## TASK REQUIREMENTS
Output should begin at the line holding "0x3E base rt offset" and end at the last line of the entries; print those lines verbatim and no others.

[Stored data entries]
/-- The word of an instruction (30:R164 to R169, spec/opcode_table.json). -/
def encode : Instr → Word32
  | .lb base rt offset => iType 0x20 base rt offset
  | .lbu base rt offset => iType 0x24 base rt offset
  | .lh base rt offset => iType 0x21 base rt offset
  | .lhu base rt offset => iType 0x25 base rt offset
  | .lw base rt offset => iType 0x23 base rt offset
  | .lwu base rt offset => iType 0x27 base rt offset
  | .ld base rt offset => iType 0x37 base rt offset
  | .lwl base rt offset => iType 0x22 base rt offset
  | .lwr base rt offset => iType 0x26 base rt offset
  | .ldl base rt offset => iType 0x1A base rt offset
  | .ldr base rt offset => iType 0x1B base rt offset
  | .sb base rt offset => iType 0x28 base rt offset
  | .sh base rt offset => iType 0x29 base rt offset
  | .sw base rt offset => iType 0x2B base rt offset
  | .sd base rt offset => iType 0x3F base rt offset
  | .swl base rt offset => iType 0x2A base rt offset
  | .swr base rt offset => iType 0x2E base rt offset
  | .sdl base rt offset => iType 0x2C base rt offset
  | .sdr base rt offset => iType 0x2D base rt offset
  | .addi rs rt imm => iType 0x08 rs rt imm
  | .addiu rs rt imm => iType 0x09 rs rt imm
  | .slti rs rt imm => iType 0x0A rs rt imm
  | .sltiu rs rt imm => iType 0x0B rs rt imm
  | .andi rs rt imm => iType 0x0C rs rt imm
  | .ori rs rt imm => iType 0x0D rs rt imm
  | .xori rs rt imm => iType 0x0E rs rt imm
  | .daddi rs rt imm => iType 0x18 rs rt imm
  | .daddiu rs rt imm => iType 0x19 rs rt imm
  | .lui rt imm => iType 0x0F 0 rt imm
  | .add rs rt rd => rType rs rt rd 0 0x20
  | .addu rs rt rd => rType rs rt rd 0 0x21
  | .sub rs rt rd => rType rs rt rd 0 0x22
  | .subu rs rt rd => rType rs rt rd 0 0x23
  | .slt rs rt rd => rType rs rt rd 0 0x2A
  | .sltu rs rt rd => rType rs rt rd 0 0x2B
  | .and rs rt rd => rType rs rt rd 0 0x24
  | .or rs rt rd => rType rs rt rd 0 0x25
  | .xor rs rt rd => rType rs rt rd 0 0x26
  | .nor rs rt rd => rType rs rt rd 0 0x27
  | .dadd rs rt rd => rType rs rt rd 0 0x2C
  | .daddu rs rt rd => rType rs rt rd 0 0x2D
  | .dsub rs rt rd => rType rs rt rd 0 0x2E
  | .dsubu rs rt rd => rType rs rt rd 0 0x2F
  | .sll rt rd sa => rType 0 rt rd sa 0x00
  | .srl rt rd sa => rType 0 rt rd sa 0x02
  | .sra rt rd sa => rType 0 rt rd sa 0x03
  | .dsll rt rd sa => rType 0 rt rd sa 0x38
  | .dsrl rt rd sa => rType 0 rt rd sa 0x3A
  | .dsra rt rd sa => rType 0 rt rd sa 0x3B
  | .dsll32 rt rd sa => rType 0 rt rd sa 0x3C
  | .dsrl32 rt rd sa => rType 0 rt rd sa 0x3E
  | .dsra32 rt rd sa => rType 0 rt rd sa 0x3F
  | .sllv rs rt rd => rType rs rt rd 0 0x04
  | .srlv rs rt rd => rType rs rt rd 0 0x06
  | .srav rs rt rd => rType rs rt rd 0 0x07
  | .dsllv rs rt rd => rType rs rt rd 0 0x14
  | .dsrlv rs rt rd => rType rs rt rd 0 0x16
  | .dsrav rs rt rd => rType rs rt rd 0 0x17
  | .mult rs rt => rType rs rt 0 0 0x18
  | .multu rs rt => rType rs rt 0 0 0x19
  | .div rs rt => rType rs rt 0 0 0x1A
  | .divu rs rt => rType rs rt 0 0 0x1B
  | .dmult rs rt => rType rs rt 0 0 0x1C
  | .dmultu rs rt => rType rs rt 0 0 0x1D
  | .ddiv rs rt => rType rs rt 0 0 0x1E
  | .ddivu rs rt => rType rs rt 0 0 0x1F
  | .mfhi rd => rType 0 0 rd 0 0x10
  | .mthi rs => rType rs 0 0 0 0x11
  | .mflo rd => rType 0 0 rd 0 0x12
  | .mtlo rs => rType rs 0 0 0 0x13
  | .madd16 rs rt => rType rs rt 0 0 0x28
  | .dmadd16 rs rt => rType rs rt 0 0 0x29
  | .j target => jType 0x02 target
  | .jal target => jType 0x03 target
  | .jr rs => rType rs 0 0 0 0x08
  | .jalr rs rd => rType rs 0 rd 0 0x09
  | .beq rs rt offset => iType 0x04 rs rt offset
  | .bne rs rt offset => iType 0x05 rs rt offset
  | .blez rs offset => iType 0x06 rs 0 offset
  | .bgtz rs offset => iType 0x07 rs 0 offset
  | .bltz rs offset => iType 0x01 rs 0x00 offset
  | .bgez rs offset => iType 0x01 rs 0x01 offset
  | .bltzal rs offset => iType 0x01 rs 0x10 offset
  | .bgezal rs offset => iType 0x01 rs 0x11 offset
  | .bltzl rs offset => iType 0x01 rs 0x02 offset
  | .bgezl rs offset => iType 0x01 rs 0x03 offset
  | .bltzall rs offset => iType 0x01 rs 0x12 offset
  | .bgezall rs offset => iType 0x01 rs 0x13 offset
  | .beql rs rt offset => iType 0x14 rs rt offset
  | .bnel rs rt offset => iType 0x15 rs rt offset
  | .blezl rs offset => iType 0x16 rs 0 offset
  | .bgtzl rs offset => iType 0x17 rs 0 offset
  | .syscall code => codeType code 0x0C
  | .brk code => codeType code 0x0D
  | .sync => rType 0 0 0 0 0x0F
  | .tge rs rt code => trapType rs rt code 0x30
  | .tgeu rs rt code => trapType rs rt code 0x31
  | .tlt rs rt code => trapType rs rt code 0x32
  | .tltu rs rt code => trapType rs rt code 0x33
  | .teq rs rt code => trapType rs rt code 0x34
  | .tne rs rt code => trapType rs rt code 0x36
  | .tgei rs imm => iType 0x01 rs 0x08 imm
  | .tgeiu rs imm => iType 0x01 rs 0x09 imm
  | .tlti rs imm => iType 0x01 rs 0x0A imm
  | .tltiu rs imm => iType 0x01 rs 0x0B imm
  | .teqi rs imm => iType 0x01 rs 0x0C imm
  | .tnei rs imm => iType 0x01 rs 0x0E imm
  | .ll base rt offset => iType 0x30 base rt offset
  | .sc base rt offset => iType 0x38 base rt offset
  | .lld base rt offset => iType 0x34 base rt offset
  | .scd base rt offset => iType 0x3C base rt offset
  | .cop1 cofun => jType 0x11 cofun
  | .lwc1 base ft offset => iType 0x31 base ft offset
  | .swc1 base ft offset => iType 0x39 base ft offset
  | .ldc1 base ft offset => iType 0x35 base ft offset
  | .sdc1 base ft offset => iType 0x3D base ft offset
  | .cop2 cofun => jType 0x12 cofun
  | .cop3 cofun => jType 0x13 cofun
  | .lwc2 base rt offset => iType 0x32 base rt offset
  | .swc2 base rt offset => iType 0x3A base rt offset
  | .ldc2 base rt offset => iType 0x36 base rt offset
  | .sdc2 base rt offset => iType 0x3E base rt offset
  | .mfc0 rt rd => cp0MoveType 0x00 rt rd
  | .mtc0 rt rd => cp0MoveType 0x04 rt rd
  | .dmfc0 rt rd => cp0MoveType 0x01 rt rd
  | .dmtc0 rt rd => cp0MoveType 0x05 rt rd
  | .tlbr => coType 0x01
  | .tlbwi => coType 0x02
  | .tlbwr => coType 0x06
  | .tlbp => coType 0x08
  | .eret => coType 0x18
  | .cacheIndexInvalidateI base offset => iType 0x2F base 0x00 offset
  | .cacheIndexWriteBackInvalidateD base offset => iType 0x2F base 0x01 offset
  | .cacheIndexLoadTagI base offset => iType 0x2F base 0x04 offset
  | .cacheIndexLoadTagD base offset => iType 0x2F base 0x05 offset
  | .cacheIndexStoreTagI base offset => iType 0x2F base 0x08 offset
  | .cacheIndexStoreTagD base offset => iType 0x2F base 0x09 offset
  | .cacheCreateDirtyD base offset => iType 0x2F base 0x0D offset
  | .cacheHitInvalidateI base offset => iType 0x2F base 0x10 offset
  | .cacheHitInvalidateD base offset => iType 0x2F base 0x11 offset
  | .cacheFillI base offset => iType 0x2F base 0x14 offset
  | .cacheHitWriteBackInvalidateD base offset => iType 0x2F base 0x15 offset
  | .cacheHitWriteBackI base offset => iType 0x2F base 0x18 offset
  | .cacheHitWriteBackD base offset => iType 0x2F base 0x19 offset
  | .standby => coType 0x21
  | .suspend => coType 0x22
  | .hibernate => coType 0x23

end Sys2Proof
end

## ANSWER TO THE PROBLEM
  | .sdc2 base rt offset => iType 0x3E base rt offset
  | .mfc0 rt rd => cp0MoveType 0x00 rt rd
  | .mtc0 rt rd => cp0MoveType 0x04 rt rd
  | .dmfc0 rt rd => cp0MoveType 0x01 rt rd
  | .dmtc0 rt rd => cp0MoveType 0x05 rt rd
  | .tlbr => coType 0x01
  | .tlbwi => coType 0x02
  | .tlbwr => coType 0x06
  | .tlbp => coType 0x08
  | .eret => coType 0x18
  | .cacheIndexInvalidateI base offset => iType 0x2F base 0x00 offset
  | .cacheIndexWriteBackInvalidateD base offset => iType 0x2F base 0x01 offset
  | .cacheIndexLoadTagI base offset => iType 0x2F base 0x04 offset
  | .cacheIndexLoadTagD base offset => iType 0x2F base 0x05 offset
  | .cacheIndexStoreTagI base offset => iType 0x2F base 0x08 offset
  | .cacheIndexStoreTagD base offset => iType 0x2F base 0x09 offset
  | .cacheCreateDirtyD base offset => iType 0x2F base 0x0D offset
  | .cacheHitInvalidateI base offset => iType 0x2F base 0x10 offset
  | .cacheHitInvalidateD base offset => iType 0x2F base 0x11 offset
  | .cacheFillI base offset => iType 0x2F base 0x14 offset
  | .cacheHitWriteBackInvalidateD base offset => iType 0x2F base 0x15 offset
  | .cacheHitWriteBackI base offset => iType 0x2F base 0x18 offset
  | .cacheHitWriteBackD base offset => iType 0x2F base 0x19 offset
  | .standby => coType 0x21
  | .suspend => coType 0x22
  | .hibernate => coType 0x23

end Sys2Proof
end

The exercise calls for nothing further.